Copy exactly, please, the lines of the data from its start through the line containing "t v s).loom.draftAddr = s.loom.draftAddr := rfl".
───── Information supplied
/-! ## putTile -/

@[simp] theorem putTile_pending (t : Nat) (v : Tile) : (putTile t v s).pending = s.pending := rfl
@[simp] theorem putTile_free (t : Nat) (v : Tile) : (putTile t v s).free = s.free := rfl
@[simp] theorem putTile_clocks (t : Nat) (v : Tile) : (putTile t v s).clocks = s.clocks := rfl
@[simp] theorem putTile_alert (t : Nat) (v : Tile) : (putTile t v s).alert = s.alert := rfl
@[simp] theorem putTile_seen (t : Nat) (v : Tile) : (putTile t v s).seen = s.seen := rfl
@[simp] theorem putTile_port (t : Nat) (v : Tile) : (putTile t v s).port = s.port := rfl
@[simp] theorem putTile_keys (t : Nat) (v : Tile) : (putTile t v s).keys = s.keys := rfl
@[simp] theorem putTile_gran (t : Nat) (v : Tile) : (putTile t v s).gran = s.gran := rfl
@[simp] theorem putTile_mon (t : Nat) (v : Tile) : (putTile t v s).mon = s.mon := rfl
@[simp] theorem putTile_pwr (t : Nat) (v : Tile) : (putTile t v s).pwr = s.pwr := rfl
@[simp] theorem putTile_weft (t : Nat) (v : Tile) : (putTile t v s).weft = s.weft := rfl
@[simp] theorem putTile_warp (t : Nat) (v : Tile) : (putTile t v s).warp = s.warp := rfl
@[simp] theorem putTile_jtag (t : Nat) (v : Tile) : (putTile t v s).jtag = s.jtag := rfl
@[simp] theorem putTile_wflight (t : Nat) (v : Tile) : (putTile t v s).wflight = s.wflight := rfl
@[simp] theorem putTile_fe (t : Nat) (v : Tile) : (putTile t v s).fe = s.fe := rfl
@[simp] theorem putTile_wc (t : Nat) (v : Tile) : (putTile t v s).wc = s.wc := rfl
@[simp] theorem putTile_bell (t : Nat) (v : Tile) : (putTile t v s).bell = s.bell := rfl
@[simp] theorem putTile_loft (t : Nat) (v : Tile) : (putTile t v s).loft = s.loft := rfl
@[simp] theorem putTile_esc (t : Nat) (v : Tile) : (putTile t v s).esc = s.esc := rfl
@[simp] theorem putTile_wtally (t : Nat) (v : Tile) : (putTile t v s).wtally = s.wtally := rfl
@[simp] theorem putTile_loom_clock (t : Nat) (v : Tile) : (putTile t v s).loom.clock = s.loom.clock := rfl
@[simp] theorem putTile_loom_draftAddr (t : Nat) (v : Tile) : (putTile t v s).loom.draftAddr = s.loom.draftAddr := rfl
@[simp] theorem putTile_loom_loadReg (t : Nat) (v : Tile) : (putTile t v s).loom.loadReg = s.loom.loadReg := rfl
@[simp] theorem putTile_loom_verify (t : Nat) (v : Tile) : (putTile t v s).loom.verify = s.loom.verify := rfl
@[simp] theorem putTile_loom_load (t : Nat) (v : Tile) : (putTile t v s).loom.load = s.loom.load := rfl
@[simp] theorem putTile_loom_drafts (t : Nat) (v : Tile) : (putTile t v s).loom.drafts = s.loom.drafts := rfl
@[simp] theorem putTile_loom_store (t : Nat) (v : Tile) : (putTile t v s).loom.store = s.loom.store := rfl
@[simp] theorem putTile_loom_storeUp (t : Nat) (v : Tile) : (putTile t v s).loom.storeUp = s.loom.storeUp := rfl
@[simp] theorem putTile_loom_pages (t : Nat) (v : Tile) : (putTile t v s).loom.pages = s.loom.pages := rfl
@[simp] theorem putTile_loom_tags (t : Nat) (v : Tile) : (putTile t v s).loom.tags = s.loom.tags := rfl
@[simp] theorem putTile_loom_breach (t : Nat) (v : Tile) : (putTile t v s).loom.breach = s.loom.breach := rfl
@[simp] theorem putTile_loom_weave (t : Nat) (v : Tile) : (putTile t v s).loom.weave = s.loom.weave := rfl
@[simp] theorem putTile_loom_parts (t : Nat) (v : Tile) : (putTile t v s).loom.parts = s.loom.parts := rfl
@[simp] theorem putTile_loom_partResult (t : Nat) (v : Tile) : (putTile t v s).loom.partResult = s.loom.partResult := rfl
@[simp] theorem putTile_loom_rings (t : Nat) (v : Tile) : (putTile t v s).loom.rings = s.loom.rings := rfl
@[simp] theorem putTile_loom_tenants (t : Nat) (v : Tile) : (putTile t v s).loom.tenants = s.loom.tenants := rfl
@[simp] theorem putTile_loom_now (t : Nat) (v : Tile) : (putTile t v s).loom.now = s.loom.now := rfl
@[simp] theorem putTile_loom_fetched (t : Nat) (v : Tile) : (putTile t v s).loom.fetched = s.loom.fetched := rfl
@[simp] theorem putTile_loom_reads (t : Nat) (v : Tile) : (putTile t v s).loom.reads = s.loom.reads := rfl
@[simp] theorem putTile_loom_nextTag (t : Nat) (v : Tile) : (putTile t v s).loom.nextTag = s.loom.nextTag := rfl
@[simp] theorem putTile_loom_rr (t : Nat) (v : Tile) : (putTile t v s).loom.rr = s.loom.rr := rfl
@[simp] theorem putTile_loom_order (t : Nat) (v : Tile) : (putTile t v s).loom.order = s.loom.order := rfl
@[simp] theorem putTile_loom_answeredAt (t : Nat) (v : Tile) : (putTile t v s).loom.answeredAt = s.loom.answeredAt := rfl
@[simp] theorem putTile_loom_jobs (t : Nat) (v : Tile) : (putTile t v s).loom.jobs = s.loom.jobs := rfl
@[simp] theorem putTile_loom_bookings (t : Nat) (v : Tile) : (putTile t v s).loom.bookings = s.loom.bookings := rfl
@[simp] theorem putTile_loom_moveBookings (t : Nat) (v : Tile) : (putTile t v s).loom.moveBookings = s.loom.moveBookings := rfl
@[simp] theorem putTile_loom_closes (t : Nat) (v : Tile) : (putTile t v s).loom.closes = s.loom.closes := rfl
@[simp] theorem putTile_loom_banks (t : Nat) (v : Tile) : (putTile t v s).loom.banks = s.loom.banks := rfl
@[simp] theorem putTile_loom_bankUp (t : Nat) (v : Tile) : (putTile t v s).loom.bankUp = s.loom.bankUp := rfl
@[simp] theorem putTile_loom_bankUse (t : Nat) (v : Tile) : (putTile t v s).loom.bankUse = s.loom.bankUse := rfl
@[simp] theorem putTile_loom_reelUse (t : Nat) (v : Tile) : (putTile t v s).loom.reelUse = s.loom.reelUse := rfl
@[simp] theorem putTile_loom_issued (t : Nat) (v : Tile) : (putTile t v s).loom.issued = s.loom.issued := rfl
@[simp] theorem putTile_loom_linkUse (t : Nat) (v : Tile) : (putTile t v s).loom.linkUse = s.loom.linkUse := rfl
@[simp] theorem putTile_loom_late (t : Nat) (v : Tile) : (putTile t v s).loom.late = s.loom.late := rfl
@[simp] theorem putTile_loom_failed (t : Nat) (v : Tile) : (putTile t v s).loom.failed = s.loom.failed := rfl
@[simp] theorem putTile_loom_tileErr (t : Nat) (v : Tile) : (putTile t v s).loom.tileErr = s.loom.tileErr := rfl
@[simp] theorem putTile_loom_flits (t : Nat) (v : Tile) : (putTile t v s).loom.flits = s.loom.flits := rfl
@[simp] theorem putTile_loom_engines (t : Nat) (v : Tile) : (putTile t v s).loom.engines = s.loom.engines := rfl
@[simp] theorem putTile_loom_kv (t : Nat) (v : Tile) : (putTile t v s).loom.kv = s.loom.kv := rfl
@[simp] theorem putTile_loom_kvUp (t : Nat) (v : Tile) : (putTile t v s).loom.kvUp = s.loom.kvUp := rfl
@[simp] theorem putTile_loom_seqs (t : Nat) (v : Tile) : (putTile t v s).loom.seqs = s.loom.seqs := rfl
@[simp] theorem putTile_loom_bobbin (t : Nat) (v : Tile) : (putTile t v s).loom.bobbin = s.loom.bobbin := rfl
@[simp] theorem putTile_loom_tallySel (t : Nat) (v : Tile) : (putTile t v s).loom.tallySel = s.loom.tallySel := rfl
@[simp] theorem putTile_loom_tally (t : Nat) (v : Tile) : (putTile t v s).loom.tally = s.loom.tally := rfl
@[simp] theorem putTile_loom_tallyLc (t : Nat) (v : Tile) : (putTile t v s).loom.tallyLc = s.loom.tallyLc := rfl
@[simp] theorem putTile_loom_tallyEvs (t : Nat) (v : Tile) : (putTile t v s).loom.tallyEvs = s.loom.tallyEvs := rfl
@[simp] theorem putTile_loom_tallyWas (t : Nat) (v : Tile) : (putTile t v s).loom.tallyWas = s.loom.tallyWas := rfl
@[simp] theorem putTile_loom_chain (t : Nat) (v : Tile) : (putTile t v s).loom.chain = s.loom.chain := rfl

/-! ## putSeq -/

@[simp] theorem putSeq_pending (q : Nat) (v : Seq) : (putSeq q v s).pending = s.pending := rfl
@[simp] theorem putSeq_free (q : Nat) (v : Seq) : (putSeq q v s).free = s.free := rfl
@[simp] theorem putSeq_clocks (q : Nat) (v : Seq) : (putSeq q v s).clocks = s.clocks := rfl
@[simp] theorem putSeq_alert (q : Nat) (v : Seq) : (putSeq q v s).alert = s.alert := rfl
@[simp] theorem putSeq_seen (q : Nat) (v : Seq) : (putSeq q v s).seen = s.seen := rfl
@[simp] theorem putSeq_port (q : Nat) (v : Seq) : (putSeq q v s).port = s.port := rfl
@[simp] theorem putSeq_keys (q : Nat) (v : Seq) : (putSeq q v s).keys = s.keys := rfl
@[simp] theorem putSeq_gran (q : Nat) (v : Seq) : (putSeq q v s).gran = s.gran := rfl
@[simp] theorem putSeq_mon (q : Nat) (v : Seq) : (putSeq q v s).mon = s.mon := rfl
@[simp] theorem putSeq_pwr (q : Nat) (v : Seq) : (putSeq q v s).pwr = s.pwr := rfl
@[simp] theorem putSeq_weft (q : Nat) (v : Seq) : (putSeq q v s).weft = s.weft := rfl
@[simp] theorem putSeq_warp (q : Nat) (v : Seq) : (putSeq q v s).warp = s.warp := rfl
@[simp] theorem putSeq_jtag (q : Nat) (v : Seq) : (putSeq q v s).jtag = s.jtag := rfl
@[simp] theorem putSeq_wflight (q : Nat) (v : Seq) : (putSeq q v s).wflight = s.wflight := rfl
@[simp] theorem putSeq_fe (q : Nat) (v : Seq) : (putSeq q v s).fe = s.fe := rfl
@[simp] theorem putSeq_wc (q : Nat) (v : Seq) : (putSeq q v s).wc = s.wc := rfl
@[simp] theorem putSeq_bell (q : Nat) (v : Seq) : (putSeq q v s).bell = s.bell := rfl
@[simp] theorem putSeq_loft (q : Nat) (v : Seq) : (putSeq q v s).loft = s.loft := rfl
@[simp] theorem putSeq_esc (q : Nat) (v : Seq) : (putSeq q v s).esc = s.esc := rfl
@[simp] theorem putSeq_wtally (q : Nat) (v : Seq) : (putSeq q v s).wtally = s.wtally := rfl
@[simp] theorem putSeq_loom_clock (q : Nat) (v : Seq) : (putSeq q v s).loom.clock = s.loom.clock := rfl
@[simp] theorem putSeq_loom_draftAddr (q : Nat) (v : Seq) : (putSeq q v s).loom.draftAddr = s.loom.draftAddr := rfl
@[simp] theorem putSeq_loom_loadReg (q : Nat) (v : Seq) : (putSeq q v s).loom.loadReg = s.loom.loadReg := rfl
@[simp] theorem putSeq_loom_verify (q : Nat) (v : Seq) : (putSeq q v s).loom.verify = s.loom.verify := rfl
@[simp] theorem putSeq_loom_load (q : Nat) (v : Seq) : (putSeq q v s).loom.load = s.loom.load := rfl
@[simp] theorem putSeq_loom_drafts (q : Nat) (v : Seq) : (putSeq q v s).loom.drafts = s.loom.drafts := rfl
@[simp] theorem putSeq_loom_store (q : Nat) (v : Seq) : (putSeq q v s).loom.store = s.loom.store := rfl
@[simp] theorem putSeq_loom_storeUp (q : Nat) (v : Seq) : (putSeq q v s).loom.storeUp = s.loom.storeUp := rfl
@[simp] theorem putSeq_loom_pages (q : Nat) (v : Seq) : (putSeq q v s).loom.pages = s.loom.pages := rfl
@[simp] theorem putSeq_loom_tags (q : Nat) (v : Seq) : (putSeq q v s).loom.tags = s.loom.tags := rfl
@[simp] theorem putSeq_loom_breach (q : Nat) (v : Seq) : (putSeq q v s).loom.breach = s.loom.breach := rfl
@[simp] theorem putSeq_loom_weave (q : Nat) (v : Seq) : (putSeq q v s).loom.weave = s.loom.weave := rfl
@[simp] theorem putSeq_loom_parts (q : Nat) (v : Seq) : (putSeq q v s).loom.parts = s.loom.parts := rfl
@[simp] theorem putSeq_loom_partResult (q : Nat) (v : Seq) : (putSeq q v s).loom.partResult = s.loom.partResult := rfl
@[simp] theorem putSeq_loom_rings (q : Nat) (v : Seq) : (putSeq q v s).loom.rings = s.loom.rings := rfl
@[simp] theorem putSeq_loom_tenants (q : Nat) (v : Seq) : (putSeq q v s).loom.tenants = s.loom.tenants := rfl
@[simp] theorem putSeq_loom_now (q : Nat) (v : Seq) : (putSeq q v s).loom.now = s.loom.now := rfl
@[simp] theorem putSeq_loom_fetched (q : Nat) (v : Seq) : (putSeq q v s).loom.fetched = s.loom.fetched := rfl
@[simp] theorem putSeq_loom_reads (q : Nat) (v : Seq) : (putSeq q v s).loom.reads = s.loom.reads := rfl
@[simp] theorem putSeq_loom_nextTag (q : Nat) (v : Seq) : (putSeq q v s).loom.nextTag = s.loom.nextTag := rfl
@[simp] theorem putSeq_loom_rr (q : Nat) (v : Seq) : (putSeq q v s).loom.rr = s.loom.rr := rfl
@[simp] theorem putSeq_loom_order (q : Nat) (v : Seq) : (putSeq q v s).loom.order = s.loom.order := rfl
@[simp] theorem putSeq_loom_answeredAt (q : Nat) (v : Seq) : (putSeq q v s).loom.answeredAt = s.loom.answeredAt := rfl
@[simp] theorem putSeq_loom_jobs (q : Nat) (v : Seq) : (putSeq q v s).loom.jobs = s.loom.jobs := rfl
@[simp] theorem putSeq_loom_bookings (q : Nat) (v : Seq) : (putSeq q v s).loom.bookings = s.loom.bookings := rfl
@[simp] theorem putSeq_loom_moveBookings (q : Nat) (v : Seq) : (putSeq q v s).loom.moveBookings = s.loom.moveBookings := rfl
@[simp] theorem putSeq_loom_closes (q : Nat) (v : Seq) : (putSeq q v s).loom.closes = s.loom.closes := rfl
@[simp] theorem putSeq_loom_tiles (q : Nat) (v : Seq) : (putSeq q v s).loom.tiles = s.loom.tiles := rfl
@[simp] theorem putSeq_loom_banks (q : Nat) (v : Seq) : (putSeq q v s).loom.banks = s.loom.banks := rfl
@[simp] theorem putSeq_loom_bankUp (q : Nat) (v : Seq) : (putSeq q v s).loom.bankUp = s.loom.bankUp := rfl
@[simp] theorem putSeq_loom_bankUse (q : Nat) (v : Seq) : (putSeq q v s).loom.bankUse = s.loom.bankUse := rfl
@[simp] theorem putSeq_loom_reelUse (q : Nat) (v : Seq) : (putSeq q v s).loom.reelUse = s.loom.reelUse := rfl
@[simp] theorem putSeq_loom_issued (q : Nat) (v : Seq) : (putSeq q v s).loom.issued = s.loom.issued := rfl
@[simp] theorem putSeq_loom_linkUse (q : Nat) (v : Seq) : (putSeq q v s).loom.linkUse = s.loom.linkUse := rfl
@[simp] theorem putSeq_loom_late (q : Nat) (v : Seq) : (putSeq q v s).loom.late = s.loom.late := rfl
@[simp] theorem putSeq_loom_failed (q : Nat) (v : Seq) : (putSeq q v s).loom.failed = s.loom.failed := rfl
@[simp] theorem putSeq_loom_tileErr (q : Nat) (v : Seq) : (putSeq q v s).loom.tileErr = s.loom.tileErr := rfl
@[simp] theorem putSeq_loom_flits (q : Nat) (v : Seq) : (putSeq q v s).loom.flits = s.loom.flits := rfl
@[simp] theorem putSeq_loom_engines (q : Nat) (v : Seq) : (putSeq q v s).loom.engines = s.loom.engines := rfl
@[simp] theorem putSeq_loom_kv (q : Nat) (v : Seq) : (putSeq q v s).loom.kv = s.loom.kv := rfl
@[simp] theorem putSeq_loom_kvUp (q : Nat) (v : Seq) : (putSeq q v s).loom.kvUp = s.loom.kvUp := rfl
@[simp] theorem putSeq_loom_bobbin (q : Nat) (v : Seq) : (putSeq q v s).loom.bobbin = s.loom.bobbin := rfl
@[simp] theorem putSeq_loom_tallySel (q : Nat) (v : Seq) : (putSeq q v s).loom.tallySel = s.loom.tallySel := rfl
@[simp] theorem putSeq_loom_tally (q : Nat) (v : Seq) : (putSeq q v s).loom.tally = s.loom.tally := rfl
@[simp] theorem putSeq_loom_tallyLc (q : Nat) (v : Seq) : (putSeq q v s).loom.tallyLc = s.loom.tallyLc := rfl
@[simp] theorem putSeq_loom_tallyEvs (q : Nat) (v : Seq) : (putSeq q v s).loom.tallyEvs = s.loom.tallyEvs := rfl
@[simp] theorem putSeq_loom_tallyWas (q : Nat) (v : Seq) : (putSeq q v s).loom.tallyWas = s.loom.tallyWas := rfl
@[simp] theorem putSeq_loom_chain (q : Nat) (v : Seq) : (putSeq q v s).loom.chain = s.loom.chain := rfl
──────────
* [Written solution]:
/-! ## putTile -/

@[simp] theorem putTile_pending (t : Nat) (v : Tile) : (putTile t v s).pending = s.pending := rfl
@[simp] theorem putTile_free (t : Nat) (v : Tile) : (putTile t v s).free = s.free := rfl
@[simp] theorem putTile_clocks (t : Nat) (v : Tile) : (putTile t v s).clocks = s.clocks := rfl
@[simp] theorem putTile_alert (t : Nat) (v : Tile) : (putTile t v s).alert = s.alert := rfl
@[simp] theorem putTile_seen (t : Nat) (v : Tile) : (putTile t v s).seen = s.seen := rfl
@[simp] theorem putTile_port (t : Nat) (v : Tile) : (putTile t v s).port = s.port := rfl
@[simp] theorem putTile_keys (t : Nat) (v : Tile) : (putTile t v s).keys = s.keys := rfl
@[simp] theorem putTile_gran (t : Nat) (v : Tile) : (putTile t v s).gran = s.gran := rfl
@[simp] theorem putTile_mon (t : Nat) (v : Tile) : (putTile t v s).mon = s.mon := rfl
@[simp] theorem putTile_pwr (t : Nat) (v : Tile) : (putTile t v s).pwr = s.pwr := rfl
@[simp] theorem putTile_weft (t : Nat) (v : Tile) : (putTile t v s).weft = s.weft := rfl
@[simp] theorem putTile_warp (t : Nat) (v : Tile) : (putTile t v s).warp = s.warp := rfl
@[simp] theorem putTile_jtag (t : Nat) (v : Tile) : (putTile t v s).jtag = s.jtag := rfl
@[simp] theorem putTile_wflight (t : Nat) (v : Tile) : (putTile t v s).wflight = s.wflight := rfl
@[simp] theorem putTile_fe (t : Nat) (v : Tile) : (putTile t v s).fe = s.fe := rfl
@[simp] theorem putTile_wc (t : Nat) (v : Tile) : (putTile t v s).wc = s.wc := rfl
@[simp] theorem putTile_bell (t : Nat) (v : Tile) : (putTile t v s).bell = s.bell := rfl
@[simp] theorem putTile_loft (t : Nat) (v : Tile) : (putTile t v s).loft = s.loft := rfl
@[simp] theorem putTile_esc (t : Nat) (v : Tile) : (putTile t v s).esc = s.esc := rfl
@[simp] theorem putTile_wtally (t : Nat) (v : Tile) : (putTile t v s).wtally = s.wtally := rfl
@[simp] theorem putTile_loom_clock (t : Nat) (v : Tile) : (putTile t v s).loom.clock = s.loom.clock := rfl
@[simp] theorem putTile_loom_draftAddr (t : Nat) (v : Tile) : (putTile t v s).loom.draftAddr = s.loom.draftAddr := rfl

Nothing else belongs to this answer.